Collected data →
-- ==== Sys2Proof/Laws/State.lean ====
section
/-! SUPPORT. What each field holds after each change of the machine and of a warp: one equation a field and change, so that no proof unfolds a record update. -/

namespace Sys2Proof.Machine

/-! ### Changes of the machine -/

@[simp] theorem State.setRun_turn (s : State) (wid : Nat) (w : WarpCore) : (s.setRun wid w).turn = s.turn := rfl
@[simp] theorem State.setRun_free (s : State) (wid : Nat) (w : WarpCore) : (s.setRun wid w).free = s.free := rfl
@[simp] theorem State.setRun_cur (s : State) (wid : Nat) (w : WarpCore) : (s.setRun wid w).cur = s.cur := rfl
@[simp] theorem State.setRun_boot (s : State) (wid : Nat) (w : WarpCore) : (s.setRun wid w).boot = s.boot := rfl
@[simp] theorem State.setRun_fw (s : State) (wid : Nat) (w : WarpCore) : (s.setRun wid w).fw = s.fw := rfl
@[simp] theorem State.setRun_ns (s : State) (wid : Nat) (w : WarpCore) : (s.setRun wid w).ns = s.ns := rfl
@[simp] theorem State.setRun_clk (s : State) (wid : Nat) (w : WarpCore) : (s.setRun wid w).clk = s.clk := rfl
@[simp] theorem State.setRun_mem (s : State) (wid : Nat) (w : WarpCore) : (s.setRun wid w).mem = s.mem := rfl
@[simp] theorem State.setRun_hist (s : State) (wid : Nat) (w : WarpCore) : (s.setRun wid w).hist = s.hist := rfl
@[simp] theorem State.setRun_seq (s : State) (wid : Nat) (w : WarpCore) : (s.setRun wid w).seq = s.seq := rfl
@[simp] theorem State.setRun_byteKeys (s : State) (wid : Nat) (w : WarpCore) : (s.setRun wid w).byteKeys = s.byteKeys := rfl
@[simp] theorem State.setRun_llc (s : State) (wid : Nat) (w : WarpCore) : (s.setRun wid w).llc = s.llc := rfl
@[simp] theorem State.setRun_l1 (s : State) (wid : Nat) (w : WarpCore) : (s.setRun wid w).l1 = s.l1 := rfl
@[simp] theorem State.setRun_uses (s : State) (wid : Nat) (w : WarpCore) : (s.setRun wid w).uses = s.uses := rfl
@[simp] theorem State.setRun_poison (s : State) (wid : Nat) (w : WarpCore) : (s.setRun wid w).poison = s.poison := rfl
@[simp] theorem State.setRun_undef (s : State) (wid : Nat) (w : WarpCore) : (s.setRun wid w).undef = s.undef := rfl
@[simp] theorem State.setRun_syncs (s : State) (wid : Nat) (w : WarpCore) : (s.setRun wid w).syncs = s.syncs := rfl
@[simp] theorem State.setRun_mixed (s : State) (wid : Nat) (w : WarpCore) : (s.setRun wid w).mixed = s.mixed := rfl
@[simp] theorem State.setRun_tlb (s : State) (wid : Nat) (w : WarpCore) : (s.setRun wid w).tlb = s.tlb := rfl
@[simp] theorem State.setRun_tlbinvs (s : State) (wid : Nat) (w : WarpCore) : (s.setRun wid w).tlbinvs = s.tlbinvs := rfl
@[simp] theorem State.setRun_cores (s : State) (wid : Nat) (w : WarpCore) : (s.setRun wid w).cores = s.cores := rfl
@[simp] theorem State.setRun_warps (s : State) (wid : Nat) (w : WarpCore) : (s.setRun wid w).warps = s.warps.modify wid (fun x => { x with run := w.settle }) := rfl
@[simp] theorem State.setRun_saved (s : State) (wid : Nat) (w : WarpCore) : (s.setRun wid w).saved = s.saved := rfl
@[simp] theorem State.setRun_evicting (s : State) (wid : Nat) (w : WarpCore) : (s.setRun wid w).evicting = s.evicting := rfl
@[simp] theorem State.setRun_bankSaves (s : State) (wid : Nat) (w : WarpCore) : (s.setRun wid w).bankSaves = s.bankSaves := rfl
@[simp] theorem State.setRun_widens (s : State) (wid : Nat) (w : WarpCore) : (s.setRun wid w).widens = s.widens := rfl
@[simp] theorem State.setRun_gathers (s : State) (wid : Nat) (w : WarpCore) : (s.setRun wid w).gathers = s.gathers := rfl
@[simp] theorem State.setRun_keyeds (s : State) (wid : Nat) (w : WarpCore) : (s.setRun wid w).keyeds = s.keyeds := rfl
@[simp] theorem State.setRun_regs (s : State) (wid : Nat) (w : WarpCore) : (s.setRun wid w).regs = s.regs := rfl
@[simp] theorem State.setRun_barriers (s : State) (wid : Nat) (w : WarpCore) : (s.setRun wid w).barriers = s.barriers := rfl
@[simp] theorem State.setRun_launches (s : State) (wid : Nat) (w : WarpCore) : (s.setRun wid w).launches = s.launches := rfl
@[simp] theorem State.setRun_nextLaunch (s : State) (wid : Nat) (w : WarpCore) : (s.setRun wid w).nextLaunch = s.nextLaunch := rfl
@[simp] theorem State.setRun_ctxs (s : State) (wid : Nat) (w : WarpCore) : (s.setRun wid w).ctxs = s.ctxs := rfl
@[simp] theorem State.setRun_graphs (s : State) (wid : Nat) (w : WarpCore) : (s.setRun wid w).graphs = s.graphs := rfl
@[simp] theorem State.setRun_seams (s : State) (wid : Nat) (w : WarpCore) : (s.setRun wid w).seams = s.seams := rfl
@[simp] theorem State.setRun_bcus (s : State) (wid : Nat) (w : WarpCore) : (s.setRun wid w).bcus = s.bcus := rfl
@[simp] theorem State.setRun_stagings (s : State) (wid : Nat) (w : WarpCore) : (s.setRun wid w).stagings = s.stagings := rfl
@[simp] theorem State.setRun_denied (s : State) (wid : Nat) (w : WarpCore) : (s.setRun wid w).denied = s.denied := rfl
@[simp] theorem State.setRun_darnerFaults (s : State) (wid : Nat) (w : WarpCore) : (s.setRun wid w).darnerFaults = s.darnerFaults := rfl
@[simp] theorem State.setRun_jobs (s : State) (wid : Nat) (w : WarpCore) : (s.setRun wid w).jobs = s.jobs := rfl
@[simp] theorem State.setRun_snapshots (s : State) (wid : Nat) (w : WarpCore) : (s.setRun wid w).snapshots = s.snapshots := rfl
@[simp] theorem State.setRun_images (s : State) (wid : Nat) (w : WarpCore) : (s.setRun wid w).images = s.images := rfl
@[simp] theorem State.setRun_links (s : State) (wid : Nat) (w : WarpCore) : (s.setRun wid w).links = s.links := rfl
@[simp] theorem State.setRun_heard (s : State) (wid : Nat) (w : WarpCore) : (s.setRun wid w).heard = s.heard := rfl
@[simp] theorem State.setRun_isolated (s : State) (wid : Nat) (w : WarpCore) : (s.setRun wid w).isolated = s.isolated := rfl
@[simp] theorem State.setRun_keys (s : State) (wid : Nat) (w : WarpCore) : (s.setRun wid w).keys = s.keys := rfl
@[simp] theorem State.setRun_keyRing (s : State) (wid : Nat) (w : WarpCore) : (s.setRun wid w).keyRing = s.keyRing := rfl
@[simp] theorem State.setRun_regions (s : State) (wid : Nat) (w : WarpCore) : (s.setRun wid w).regions = s.regions := rfl
@[simp] theorem State.setRun_counters (s : State) (wid : Nat) (w : WarpCore) : (s.setRun wid w).counters = s.counters := rfl
@[simp] theorem State.setRun_marks (s : State) (wid : Nat) (w : WarpCore) : (s.setRun wid w).marks = s.marks := rfl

About this exercise →
Retype the entries exactly, including every line.

Written reply →
-- ==== Sys2Proof/Laws/State.lean ====
section
/-! SUPPORT. What each field holds after each change of the machine and of a warp: one equation a field and change, so that no proof unfolds a record update. -/

namespace Sys2Proof.Machine

/-! ### Changes of the machine -/

@[simp] theorem State.setRun_turn (s : State) (wid : Nat) (w : WarpCore) : (s.setRun wid w).turn = s.turn := rfl
@[simp] theorem State.setRun_free (s : State) (wid : Nat) (w : WarpCore) : (s.setRun wid w).free = s.free := rfl
@[simp] theorem State.setRun_cur (s : State) (wid : Nat) (w : WarpCore) : (s.setRun wid w).cur = s.cur := rfl
@[simp] theorem State.setRun_boot (s : State) (wid : Nat) (w : WarpCore) : (s.setRun wid w).boot = s.boot := rfl
@[simp] theorem State.setRun_fw (s : State) (wid : Nat) (w : WarpCore) : (s.setRun wid w).fw = s.fw := rfl
@[simp] theorem State.setRun_ns (s : State) (wid : Nat) (w : WarpCore) : (s.setRun wid w).ns = s.ns := rfl
@[simp] theorem State.setRun_clk (s : State) (wid : Nat) (w : WarpCore) : (s.setRun wid w).clk = s.clk := rfl
@[simp] theorem State.setRun_mem (s : State) (wid : Nat) (w : WarpCore) : (s.setRun wid w).mem = s.mem := rfl
@[simp] theorem State.setRun_hist (s : State) (wid : Nat) (w : WarpCore) : (s.setRun wid w).hist = s.hist := rfl
@[simp] theorem State.setRun_seq (s : State) (wid : Nat) (w : WarpCore) : (s.setRun wid w).seq = s.seq := rfl
@[simp] theorem State.setRun_byteKeys (s : State) (wid : Nat) (w : WarpCore) : (s.setRun wid w).byteKeys = s.byteKeys := rfl
@[simp] theorem State.setRun_llc (s : State) (wid : Nat) (w : WarpCore) : (s.setRun wid w).llc = s.llc := rfl
@[simp] theorem State.setRun_l1 (s : State) (wid : Nat) (w : WarpCore) : (s.setRun wid w).l1 = s.l1 := rfl
@[simp] theorem State.setRun_uses (s : State) (wid : Nat) (w : WarpCore) : (s.setRun wid w).uses = s.uses := rfl
@[simp] theorem State.setRun_poison (s : State) (wid : Nat) (w : WarpCore) : (s.setRun wid w).poison = s.poison := rfl
@[simp] theorem State.setRun_undef (s : State) (wid : Nat) (w : WarpCore) : (s.setRun wid w).undef = s.undef := rfl
@[simp] theorem State.setRun_syncs (s : State) (wid : Nat) (w : WarpCore) : (s.setRun wid w).syncs = s.syncs := rfl
@[simp] theorem State.setRun_mixed (s : State) (wid : Nat) (w : WarpCore) : (s.setRun wid w).mixed = s.mixed := rfl
@[simp] theorem State.setRun_tlb (s : State) (wid : Nat) (w : WarpCore) : (s.setRun wid w).tlb = s.tlb := rfl
@[simp] theorem State.setRun_tlbinvs (s : State) (wid : Nat) (w : WarpCore) : (s.setRun wid w).tlbinvs = s.tlbinvs := rfl
@[simp] theorem State.setRun_cores (s : State) (wid : Nat) (w : WarpCore) : (s.setRun wid w).cores = s.cores := rfl
@[simp] theorem State.setRun_warps (s : State) (wid : Nat) (w : WarpCore) : (s.setRun wid w).warps = s.warps.modify wid (fun x => { x with run := w.settle }) := rfl
@[simp] theorem State.setRun_saved (s : State) (wid : Nat) (w : WarpCore) : (s.setRun wid w).saved = s.saved := rfl
@[simp] theorem State.setRun_evicting (s : State) (wid : Nat) (w : WarpCore) : (s.setRun wid w).evicting = s.evicting := rfl
@[simp] theorem State.setRun_bankSaves (s : State) (wid : Nat) (w : WarpCore) : (s.setRun wid w).bankSaves = s.bankSaves := rfl
@[simp] theorem State.setRun_widens (s : State) (wid : Nat) (w : WarpCore) : (s.setRun wid w).widens = s.widens := rfl
@[simp] theorem State.setRun_gathers (s : State) (wid : Nat) (w : WarpCore) : (s.setRun wid w).gathers = s.gathers := rfl
@[simp] theorem State.setRun_keyeds (s : State) (wid : Nat) (w : WarpCore) : (s.setRun wid w).keyeds = s.keyeds := rfl
@[simp] theorem State.setRun_regs (s : State) (wid : Nat) (w : WarpCore) : (s.setRun wid w).regs = s.regs := rfl
@[simp] theorem State.setRun_barriers (s : State) (wid : Nat) (w : WarpCore) : (s.setRun wid w).barriers = s.barriers := rfl
@[simp] theorem State.setRun_launches (s : State) (wid : Nat) (w : WarpCore) : (s.setRun wid w).launches = s.launches := rfl
@[simp] theorem State.setRun_nextLaunch (s : State) (wid : Nat) (w : WarpCore) : (s.setRun wid w).nextLaunch = s.nextLaunch := rfl
@[simp] theorem State.setRun_ctxs (s : State) (wid : Nat) (w : WarpCore) : (s.setRun wid w).ctxs = s.ctxs := rfl
@[simp] theorem State.setRun_graphs (s : State) (wid : Nat) (w : WarpCore) : (s.setRun wid w).graphs = s.graphs := rfl
@[simp] theorem State.setRun_seams (s : State) (wid : Nat) (w : WarpCore) : (s.setRun wid w).seams = s.seams := rfl
@[simp] theorem State.setRun_bcus (s : State) (wid : Nat) (w : WarpCore) : (s.setRun wid w).bcus = s.bcus := rfl
@[simp] theorem State.setRun_stagings (s : State) (wid : Nat) (w : WarpCore) : (s.setRun wid w).stagings = s.stagings := rfl
@[simp] theorem State.setRun_denied (s : State) (wid : Nat) (w : WarpCore) : (s.setRun wid w).denied = s.denied := rfl
@[simp] theorem State.setRun_darnerFaults (s : State) (wid : Nat) (w : WarpCore) : (s.setRun wid w).darnerFaults = s.darnerFaults := rfl
@[simp] theorem State.setRun_jobs (s : State) (wid : Nat) (w : WarpCore) : (s.setRun wid w).jobs = s.jobs := rfl
@[simp] theorem State.setRun_snapshots (s : State) (wid : Nat) (w : WarpCore) : (s.setRun wid w).snapshots = s.snapshots := rfl
@[simp] theorem State.setRun_images (s : State) (wid : Nat) (w : WarpCore) : (s.setRun wid w).images = s.images := rfl
@[simp] theorem State.setRun_links (s : State) (wid : Nat) (w : WarpCore) : (s.setRun wid w).links = s.links := rfl
@[simp] theorem State.setRun_heard (s : State) (wid : Nat) (w : WarpCore) : (s.setRun wid w).heard = s.heard := rfl
@[simp] theorem State.setRun_isolated (s : State) (wid : Nat) (w : WarpCore) : (s.setRun wid w).isolated = s.isolated := rfl
@[simp] theorem State.setRun_keys (s : State) (wid : Nat) (w : WarpCore) : (s.setRun wid w).keys = s.keys := rfl
@[simp] theorem State.setRun_keyRing (s : State) (wid : Nat) (w : WarpCore) : (s.setRun wid w).keyRing = s.keyRing := rfl
@[simp] theorem State.setRun_regions (s : State) (wid : Nat) (w : WarpCore) : (s.setRun wid w).regions = s.regions := rfl
@[simp] theorem State.setRun_counters (s : State) (wid : Nat) (w : WarpCore) : (s.setRun wid w).counters = s.counters := rfl
@[simp] theorem State.setRun_marks (s : State) (wid : Nat) (w : WarpCore) : (s.setRun wid w).marks = s.marks := rfl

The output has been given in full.